Far from being a step toward socialism, as its hysterical detractors claim, what happened yesterday was historic and hard-fought and every bit as American as baseball and apple pie.
Students of history know that the health care act has echoes in the human rights campaign of The Rev. Martin Luther King Jr. When he was murdered, King was in act of transitioning the civil rights movement against segregation into the broader “Poor People’s Campaign.” That movement called for an “economic bill of rights” for the poor that included governmental commitments to employment, housing and health care.
Movement marcher John Lewis was central to MLK’s movement then as an organizer and he was central again 40 years later, as a senior congressman from Georgia overseeing the campaign for health care coverage in Congress.
Last week, in an outrageous twist of events, Lewis was targeted on Capitol Hill by anti health care protestors who spit on him and called him a “nigger.” Some things haven’t moved very far in 40 years, I guess.
(You know what they say about those who ignore history.)
Inevitably, the “Party of No” continues to portray the health care reform bill in ridiculous and overblown terms.

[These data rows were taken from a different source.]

-- ==== Sys2Proof/Machine/TractionPort.lean ====
section
/-! DEFINITION. The report and the requests of the traction port: CAPABILITY REPORT, WITHDRAW ELECTRIC and RESUME ELECTRIC. -/

namespace Sys2Proof.Machine

/-- A CAPABILITY REPORT taken: the record, the link, the hold effort and its clamp notice (R164, R13, R35). -/
def State.actCapabilityReport (axles : PerAxle AxleReport) (cutOut : Byte) (hold : Word16) (s : State) : State :=
  let recorded := { s with ports := { s.ports with capability := ⟨axles, cutOutFlags cutOut, hold⟩ } }
  let held := (recorded.refreshLink .traction).arbiterEvent (.takeHold hold)
  held.clampNotice (effortClamped hold)

/-- A received CAPABILITY REPORT (R164, R161). -/
def State.capabilityReport (axles : PerAxle AxleReport) (cutOut : Byte) (hold : Word16) (s : State) : State :=
  s.takeFrame .traction kindCapabilityReport 27 (.actCapabilityReport axles cutOut hold)

/-- CAPABILITY_REPORT (R164). -/
def execCapabilityReport (axles : PerAxle AxleReport) (cutOut : Byte) (hold : Word16) (s : State) :
    Host.Outcome State Fault Refusal :=
  powered (.capabilityReport axles cutOut hold) s

/-- A WITHDRAW ELECTRIC taken (R54). DESIGN CHOICE: the WITHDRAW order is handed over before the OK reply is placed, so that at an idle port the order begins first (log 41). -/
def State.actWithdrawElectric (s : State) : State :=
  let withdrawn := { s with ledger := { s.ledger.zeroed with withdrawn := true } }
  (withdrawn.order .withdraw).reply .traction kindWithdrawElectric .ok []

/-- A received WITHDRAW ELECTRIC (R54, R161). -/
def State.withdrawElectric (s : State) : State := s.takeFrame .traction kindWithdrawElectric 0 .actWithdrawElectric

/-- WITHDRAW_ELECTRIC (R54). -/
def execWithdrawElectric (s : State) : Host.Outcome State Fault Refusal := powered .withdrawElectric s

/-- A RESUME ELECTRIC taken (R55). -/
def State.actResumeElectric (s : State) : State :=
  State.reply .traction kindResumeElectric .ok [] { s with ledger := { s.ledger with withdrawn := false } }

/-- A received RESUME ELECTRIC (R55, R161). -/
def State.resumeElectric (s : State) : State := s.takeFrame .traction kindResumeElectric 0 .actResumeElectric

/-- RESUME_ELECTRIC (R55). -/
def execResumeElectric (s : State) : Host.Outcome State Fault Refusal := powered .resumeElectric s

end Sys2Proof.Machine
end

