-- ==== Sys2Proof/Machine/Step.lean ====
section
/-! DEFINITION. One step of the part: the command at the front of the queue; on an empty queue, the oldest delivery between the blocks; with neither, one millisecond of the device time base. -/

namespace Sys2Proof.Machine

/-- One step. DESIGN CHOICE (log 1, log 3): on an empty queue the oldest delivery is taken, and with none a part that has power counts 1 ms. -/
def step (s : State) : Host.Outcome State Fault Refusal :=
  match s.pending with
  | c :: rest => exec c { s with pending := rest }
  | [] =>
    match s.deliveries with
    | c :: _ => exec c s
    | [] => .next (if s.powered then { s with time := s.time + 1 } else s)

/-- The state with the command that a table word spells at the front of its queue (log 2: the table gives no bits, so none is spelt). -/
def State.withFetchWord (s : State) (nbits w : Nat) : State :=
  match decodeTableWord nbits w with
  | some c => { s with pending := c :: s.pending }
  | none => s

end Sys2Proof.Machine
end

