-- ==== Sys2Proof/Certificates/Slice0/Obligations.lean ====
section
/-! DEFINITION. The statements about the part: what each command does, the laws that every step keeps, and the frames of the links. -/

open Sys2Proof Sys2Proof.Machine

/-! ### The machine -/

/-- One step runs the command at the front of the queue on the state with the queue's rest. -/
def Obligations.StepRunsFrontCommand : Prop :=
  ∀ (c : Instr) (rest : List Instr) (s : State),
    s.pending = c :: rest → step s = exec c { s with pending := rest }

/-- DESIGN CHOICE (log 1, log 3): with no command waiting, a step takes the oldest delivery between the blocks; with none, a part that has power counts one millisecond of its time base, and a part without power idles. -/
def Obligations.EmptyQueueTakesDeliveryOrTick : Prop :=
  ∀ s : State, s.pending = [] →
    (∀ c ds, s.deliveries = c :: ds → step s = exec c s)
    ∧ (s.deliveries = [] → s.powered = true → step s = .next { s with time := s.time + 1 })
    ∧ (s.deliveries = [] → s.powered = false → step s = .next s)

/-- DESIGN CHOICE (log 7): without power no command but a power-on reset changes anything besides the pins, the drivers' loads, and the deliveries that it takes with it. -/
def Obligations.NoPowerNoEffect : Prop :=
  ∀ (c : Instr) (s : State), s.powered = false → c ≠ .powerOnReset →
    ∃ t, exec c s = .next t
      ∧ (t.deliveries = s.deliveries ∨ t.deliveries = s.deliveries.erase c)
      ∧ t = { s with
          deliveries := t.deliveries
          emergencyLine := t.emergencyLine
          restartLine := t.restartLine
          matrix := { s.matrix with health := t.matrix.health } }

/-! ### Frames on the links -/

/-- A well-formed report or request is sent as one frame, and the frame, received at its port, is that report or request. That a READ CHANNEL brings the loop currents of its moment, and its bare frame the latest ones, is the model's choice (log 22). -/
def Obligations.FramesRoundTrip : Prop :=
  ∀ (c : Instr) (p : PortId) (kind : Byte) (payload : List Byte) (loops : LoopCurrents),
    c.wellFormed = true → encodeFrame c = some (p, kind, payload) →
    (∀ ch ls, c = .readChannel ch ls → ls = loops) →
    decodeFrame loops p kind payload = some c ∧ payload.length ≤ 120
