/-! ### placeSeal -/

@[simp] theorem State.placeSeal_pending : (s.placeSeal).pending = s.pending := by unfold State.placeSeal; split; rfl; split <;> rfl
@[simp] theorem State.placeSeal_deliveries : (s.placeSeal).deliveries = s.deliveries := by unfold State.placeSeal; split; rfl; split <;> rfl
@[simp] theorem State.placeSeal_powered : (s.placeSeal).powered = s.powered := by unfold State.placeSeal; split; rfl; split <;> rfl
@[simp] theorem State.placeSeal_time : (s.placeSeal).time = s.time := by unfold State.placeSeal; split; rfl; split <;> rfl
@[simp] theorem State.placeSeal_timers : (s.placeSeal).timers = s.timers := by unfold State.placeSeal; split; rfl; split <;> rfl
@[simp] theorem State.placeSeal_emergencyLine : (s.placeSeal).emergencyLine = s.emergencyLine := by unfold State.placeSeal; split; rfl; split <;> rfl
@[simp] theorem State.placeSeal_restartLine : (s.placeSeal).restartLine = s.restartLine := by unfold State.placeSeal; split; rfl; split <;> rfl
@[simp] theorem State.placeSeal_arbiter : (s.placeSeal).arbiter = s.arbiter := by unfold State.placeSeal; split; rfl; split <;> rfl
@[simp] theorem State.placeSeal_ledger : (s.placeSeal).ledger = s.ledger := by unfold State.placeSeal; split; rfl; split <;> rfl
@[simp] theorem State.placeSeal_loops : (s.placeSeal).loops = s.loops := by unfold State.placeSeal; split; rfl; split <;> rfl
@[simp] theorem State.placeSeal_watch : (s.placeSeal).watch = s.watch := by unfold State.placeSeal; split; rfl; split <;> rfl
@[simp] theorem State.placeSeal_monitor : (s.placeSeal).monitor = s.monitor := by unfold State.placeSeal; split; rfl; split <;> rfl
@[simp] theorem State.placeSeal_slide : (s.placeSeal).slide = s.slide := by unfold State.placeSeal; split; rfl; split <;> rfl
@[simp] theorem State.placeSeal_recorder : (s.placeSeal).recorder = s.recorder := by unfold State.placeSeal; split; rfl; split <;> rfl
@[simp] theorem State.placeSeal_matrix : (s.placeSeal).matrix = s.matrix := by unfold State.placeSeal; split; rfl; split <;> rfl
@[simp] theorem State.placeSeal_ports : (s.placeSeal).ports = s.ports := by unfold State.placeSeal; split; rfl; split <;> rfl
@[simp] theorem State.placeSeal_store : (s.placeSeal).store = s.store := by unfold State.placeSeal; split; rfl; split <;> rfl
@[simp] theorem State.placeSeal_array : (s.placeSeal).array = s.array := by unfold State.placeSeal; split; rfl; split <;> rfl
@[simp] theorem State.placeSeal_restart : (s.placeSeal).restart = s.restart := by unfold State.placeSeal; split; rfl; split <;> rfl
@[simp] theorem State.placeSeal_lastReset : (s.placeSeal).lastReset = s.lastReset := by unfold State.placeSeal; split; rfl; split <;> rfl
@[simp] theorem State.placeSeal_draws : (s.placeSeal).draws = s.draws := by unfold State.placeSeal; split; rfl; split <;> rfl
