/-- What an event leaves at which the raisers are examined: the pin and the deliveries are as it took them. -/
theorem State.arbiterEvent_examined {f : Arbiter → Arbiter} {pin line pipe still : Bool} {ds : List Instr} {t : State}
    (hi : ArbiterInv s) (hf : f s.arbiter = s.arbiter.examined s.cfg s.time line pipe still)
    (ht : t = State.arbiterEvent f { s with emergencyLine := pin, deliveries := ds }) :
    t.emergencyLine = pin ∧ ArbiterReports { s with emergencyLine := t.emergencyLine, deliveries := ds } t
    ∧ t.arbiter.lineAsserted = line ∧ t.arbiter.pipePresent = pipe ∧ t.arbiter.standstill = still
    ∧ t.arbiter.emergencyRaisers =
        (if t.arbiter.standstill = true ∧ s.arbiter.nonIdle .s8 = true
            ∧ s.arbiter.entries.s8.stamp + s.store.live.emergencyHoldMs ≤ s.time then
          { s.arbiter.emergencyRaisers with
            line := s.arbiter.emergencyRaisers.line && t.arbiter.lineAsserted
            pipe := s.arbiter.emergencyRaisers.pipe && t.arbiter.pipePresent }
         else s.arbiter.emergencyRaisers)
    ∧ Arbiter.Follows s.store.live s.time [.s8] s.arbiter t.arbiter
    ∧ Arbiter.Rest { s.arbiter with
        lineAsserted := t.arbiter.lineAsserted, pipePresent := t.arbiter.pipePresent
        standstill := t.arbiter.standstill, emergencyRaisers := t.arbiter.emergencyRaisers } t.arbiter := by
  have hreports := State.arbiterEvent_reports f { s with emergencyLine := pin, deliveries := ds }
  have hfollows := Arbiter.follows_examined hi.lawful hi.conditioned s.cfg s.time line pipe still
  have hrest := Arbiter.rest_settle s.cfg s.time (s.arbiter.examined s.cfg s.time line pipe still)
  have harb : t.arbiter = Arbiter.settle s.cfg s.time (s.arbiter.examined s.cfg s.time line pipe still) := by
    rw [ht, State.arbiterEvent_arbiter]
    exact congrArg _ hf
  have hpin : t.emergencyLine = pin := by rw [ht]; rfl
  rw [← ht] at hreports
  rw [← harb, Arbiter.examined_eq] at hrest
  rw [← harb] at hfollows
  have hline : t.arbiter.lineAsserted = line := by rw [hrest]
  have hpipe : t.arbiter.pipePresent = pipe := by rw [hrest]
  have hstill : t.arbiter.standstill = still := by rw [hrest]
  have hraisers : t.arbiter.emergencyRaisers = s.arbiter.examinedRaisers s.cfg s.time line pipe still := by rw [hrest]
  rw [hpin, hline, hpipe, hstill, hraisers]
  exact ⟨rfl, hreports, rfl, rfl, rfl, rfl, hfollows, hrest⟩

/-- Settles O33: each of the four events gives the arbiter its copies and has the raisers examined. -/
theorem raisersExamined : Obligations.RaisersExamined := by
  unfold Obligations.RaisersExamined
  intro c s hpow hi hc
  rcases hc with rfl | rfl | rfl | ⟨set, rfl⟩
  · refine ⟨s.arbiterEvent (.evaluateRaisers s.cfg s.time), powered_on hpow, ?_⟩
    simp only [reduceCtorEq, if_false, exists_false, or_self]
    exact State.arbiterEvent_examined (f := .evaluateRaisers s.cfg s.time) hi rfl rfl
  · refine ⟨State.arbiterEvent (.takeLineReleased s.cfg s.time) { s with emergencyLine := false }, powered_on hpow, ?_⟩
    simp only [reduceCtorEq, if_false, if_true, exists_false, or_self]
    exact State.arbiterEvent_examined (f := .takeLineReleased s.cfg s.time) hi rfl rfl
  · refine ⟨_, delivered_on hpow, ?_⟩
    simp only [reduceCtorEq, if_false, if_true, exists_false, or_false]
    exact State.arbiterEvent_examined (f := .takePipeCleared s.cfg s.time) hi rfl rfl
  · obtain ⟨t, ht⟩ : ∃ t, t = State.standstillChange set { s with deliveries := s.deliveries.erase (.standstillChange set) } :=
      ⟨_, rfl⟩
    have hset : (if Instr.standstillChange set = .standstillChange true then true
        else if Instr.standstillChange set = .standstillChange false then false else s.arbiter.standstill) = set := by
      cases set <;> simp
    refine ⟨t, ht ▸ delivered_on hpow, ?_⟩
    simp only [reduceCtorEq, if_false]
    rw [if_pos (.inr ⟨set, rfl⟩), hset]
    exact State.arbiterEvent_examined hi (Arbiter.takeStandstill_eq ..) ht
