-- ==== Sys2Proof/Machine/Flags.lean ====
section
/-! DEFINITION. The flags of the block. It has no arithmetic flags: its flags are the fields of `STATUS`
(10_state.md R38) and the `ERR` level (60_exceptions.md R448). -/

namespace Sys2Proof.Machine

/-- The code of a fault kind (60_exceptions.md R441). -/
def faultCodeOf : FaultKind → Nat
  | .illegalCmd => 0x01
  | .cfgRange => 0x02
  | .cfgOrder => 0x03
  | .cfgUnsupported => 0x04
  | .cfgLocked => 0x05
  | .notActive => 0x06
  | .badIndex => 0x07
  | .range => 0x08
  | .uninit => 0x09
  | .sequence => 0x0A
  | .bitio => 0x0B
  | .bitstream => 0x0C
  | .bufOverflow => 0x0D
  | .bufUnderflow => 0x0E
  | .rcModelOverflow => 0x0F

/-- The `faultCode` field: 0 when no fault is recorded (10_state.md R38). -/
def Status.code (t : Status) : Nat :=
  match t.faultCode with
  | none => 0
  | some k => faultCodeOf k

/-- `STATUS`: bits 0 to 5 and 15:8; the reserved bits read 0 (10_state.md R38). -/
def Status.word (t : Status) : Word :=
  BitVec.ofNat 32
    (t.faulted.toNat + t.cfgValid.toNat * 2 + t.sliceActive.toNat * 4 + t.isEncoder.toNat * 8 + t.sliceDone.toNat * 16 +
      t.stateValid.toNat * 32 + t.code * 256)

/-- `ERR = st.faulted` (60_exceptions.md R448). -/
def State.err (s : State) : Bool := s.st.faulted

end Sys2Proof.Machine
end

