-- ==== Sys2Proof/Machine/Core.lean ====
section
/-! DEFINITION. The machine as the host's interface reads it. -/

def Sys2Proof.core : Host.Core :=
  { State := Sys2Proof.Machine.State, Fault := Sys2Proof.Machine.Fault, Refusal := Sys2Proof.Machine.Refusal,
    step := Sys2Proof.Machine.step, reset := Sys2Proof.Machine.State.reset }
end

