@[simp] theorem State.withRc_pending (s : State) (v : RcRegs) : (s.withRc v).pending = s.pending := rfl
@[simp] theorem State.withRc_port (s : State) (v : RcRegs) : (s.withRc v).port = s.port := rfl
@[simp] theorem State.withRc_mem (s : State) (v : RcRegs) : (s.withRc v).mem = s.mem := rfl
@[simp] theorem State.withRc_flatThresh (s : State) (v : RcRegs) : (s.withRc v).flatThresh = s.flatThresh := rfl
@[simp] theorem State.withRc_st (s : State) (v : RcRegs) : (s.withRc v).st = s.st := rfl
@[simp] theorem State.withRc_pos (s : State) (v : RcRegs) : (s.withRc v).pos = s.pos := rfl
@[simp] theorem State.withRc_qp (s : State) (v : RcRegs) : (s.withRc v).qp = s.qp := rfl
@[simp] theorem State.withRc_buf (s : State) (v : RcRegs) : (s.withRc v).buf = s.buf := rfl
@[simp] theorem State.withRc_rc (s : State) (v : RcRegs) : (s.withRc v).rc = v := rfl
@[simp] theorem State.withRc_size (s : State) (v : RcRegs) : (s.withRc v).size = s.size := rfl
@[simp] theorem State.withRc_mode (s : State) (v : RcRegs) : (s.withRc v).mode = s.mode := rfl
@[simp] theorem State.withRc_flat (s : State) (v : RcRegs) : (s.withRc v).flat = s.flat := rfl
@[simp] theorem State.withRc_bp (s : State) (v : RcRegs) : (s.withRc v).bp = s.bp := rfl
@[simp] theorem State.withRc_scratch (s : State) (v : RcRegs) : (s.withRc v).scratch = s.scratch := rfl
@[simp] theorem State.withRc_prev (s : State) (v : RcRegs) : (s.withRc v).prev = s.prev := rfl
@[simp] theorem State.withRc_cur (s : State) (v : RcRegs) : (s.withRc v).cur = s.cur := rfl
@[simp] theorem State.withRc_orig (s : State) (v : RcRegs) : (s.withRc v).orig = s.orig := rfl
@[simp] theorem State.withRc_ich (s : State) (v : RcRegs) : (s.withRc v).ich = s.ich := rfl
@[simp] theorem State.withRc_io (s : State) (v : RcRegs) : (s.withRc v).io = s.io := rfl
@[simp] theorem State.withRc_ngChecked (s : State) (v : RcRegs) : (s.withRc v).ngChecked = s.ngChecked := rfl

Horriffically ugly and inaccurate demonstrations marked the discussion of the bill, with protesters likening Obama to Hitler and Stalin – and Republican officeholders not doing much to tamp them down.
Ironically, the odd bedfellows who oppose health care include both those within the insurance industry who have benefitted hugely from the current, bloated American corporate system – and those with virtually nothing who have been victimized by the same system but fail to see the connection.
At Clearly New Mexico, we believe that universal health care for all is a basic human right deeply rooted in the history and promise of America – and we are gratified to see the bill yesterday as being a huge step toward that worthy goal.